------ Data to examine ------
-- ==== Sys2Proof/Tests/Slice0.lean ====
section
/-! SUPPORT. Tests: the well-formedness smoke tests, words written out bit by bit, and one-step tests with
expected results from 95_test_vectors.md and the rules' worked examples. Then, for every statement with
hypotheses, a witness that meets them together, at a boundary of each clause. -/

namespace Sys2Proof.Tests

open Sys2Proof.Machine Sys2Proof.Claims

/-! ### Helpers -/

/-- A field of the next state. -/
def after {α : Type} (o : Host.Outcome State Fault Refusal) (f : State → α) : Option α :=
  match o with
  | .next t => some (f t)
  | .fault _ => none
  | .refused _ => none

/-- The four error registers. -/
def errors (s : State) : BitVec 4 × Byte × Byte × BitVec 32 := (s.err, s.errcmd, s.errval, s.errpos)

/-- An engine in a phase with a stream on IN. -/
def ready (p : Phase) (stream : List Byte) : State := { State.reset with phase := p, inp := stream }

/-- The session of S1 ("aaab") after each lifecycle command. -/
def counted1 : State :=
  { State.reset with count := [(0x61, 3), (0x62, 1)], total := 4, ndist := 2 }
def sorted1 : State :=
  { counted1 with
    phase := .sorted, nleaf := 2,
    slist := [(0, ⟨0x62, 0x3FD0000000000000⟩), (1, ⟨0x61, 0x3FE8000000000000⟩)] }
def built1 : State :=
  { sorted1 with
    phase := .built, nnode := 3, root := 2, tgtq := [2],
    node := [(0, .leaf 0x62 0x3FD0000000000000), (1, .leaf 0x61 0x3FE8000000000000),
      (2, .internal 0x3FF0000000000000 0 1)] }
def coded1 : State := { built1 with phase := .coded, code := [(0x61, ⟨[true]⟩), (0x62, ⟨[false]⟩)] }

/-- The list of V-BUILD-7 (counts 2, 3, 4, 5 of 14). -/
def sorted7 : State :=
  { State.reset with
    phase := .sorted, nleaf := 4,
    slist := [(0, ⟨0x61, 0x3FC2492492492492⟩), (1, ⟨0x62, 0x3FCB6DB6DB6DB6DB⟩),
      (2, ⟨0x63, 0x3FD2492492492492⟩), (3, ⟨0x64, 0x3FD6DB6DB6DB6DB7⟩)] }

/-- The list of V-BUILD-4 ("mississippi"). -/
def sorted4 : State :=
  { State.reset with
    phase := .sorted, nleaf := 4,
    slist := [(0, ⟨0x6D, 0x3FB745D1745D1746⟩), (1, ⟨0x70, 0x3FC745D1745D1746⟩),
      (2, ⟨0x69, 0x3FD745D1745D1746⟩), (3, ⟨0x73, 0x3FD745D1745D1746⟩)] }

/-- The tree of rule R176 ("abracadabra"). -/
def built3 : State :=
  { State.reset with
    phase := .built, nleaf := 5, nnode := 9, root := 8, tgtq := [8],
    node := [(0, .leaf 0x63 0x3FB745D1745D1746), (1, .leaf 0x64 0x3FB745D1745D1746),
      (2, .leaf 0x62 0x3FC745D1745D1746), (3, .leaf 0x72 0x3FC745D1745D1746),
      (4, .leaf 0x61 0x3FDD1745D1745D17), (5, .internal 0x3FC745D1745D1746 0 1),
      (6, .internal 0x3FD745D1745D1746 2 3), (7, .internal 0x3FE1745D1745D174 5 6),
      (8, .internal 0x3FF0000000000000 4 7)] }

/-! ### Well-formedness: an ill-formed term for each check -/

/-- Rule R91: the reserved bits of 0x12 are not zero. -/
theorem test_reserved_bits_refused :
    (c0Fields 0x12#8).rsvIsZero = false ∧ (c0Fields 0x12#8).wellFormed = false := by decide
/-- Rule R99: 0x00 and 0x0A have no command. -/
theorem test_unassigned_opcodes_refused :
    (c0Fields 0x00#8).opIsAssigned = false ∧ (c0Fields 0x0A#8).opIsAssigned = false := by decide
/-- Rule R106: a character past ASCII has no element. -/
theorem test_non_ascii_literal_refused : (Literal.text [Char.ofNat 233]).wellFormed = false := by decide
/-- Rule R104: a stream literal stands exactly with the commands that read IN. -/
theorem test_line_literals_refused :
    (Line.command .hist none).wellFormed = false ∧
      (Line.command .sort (some (.hex []))).wellFormed = false ∧
      (Line.train (.text [Char.ofNat 233])).wellFormed = false ∧
      (Line.compress (.text [Char.ofNat 233])).wellFormed = false := by decide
------
» Exercise description:
Please reply with an exact copy of the lines above, starting at the first and ending at the line that holds "t => some (f t)".

» Task answer:
-- ==== Sys2Proof/Tests/Slice0.lean ====
section
/-! SUPPORT. Tests: the well-formedness smoke tests, words written out bit by bit, and one-step tests with
expected results from 95_test_vectors.md and the rules' worked examples. Then, for every statement with
hypotheses, a witness that meets them together, at a boundary of each clause. -/

namespace Sys2Proof.Tests

open Sys2Proof.Machine Sys2Proof.Claims

/-! ### Helpers -/

/-- A field of the next state. -/
def after {α : Type} (o : Host.Outcome State Fault Refusal) (f : State → α) : Option α :=
  match o with
  | .next t => some (f t)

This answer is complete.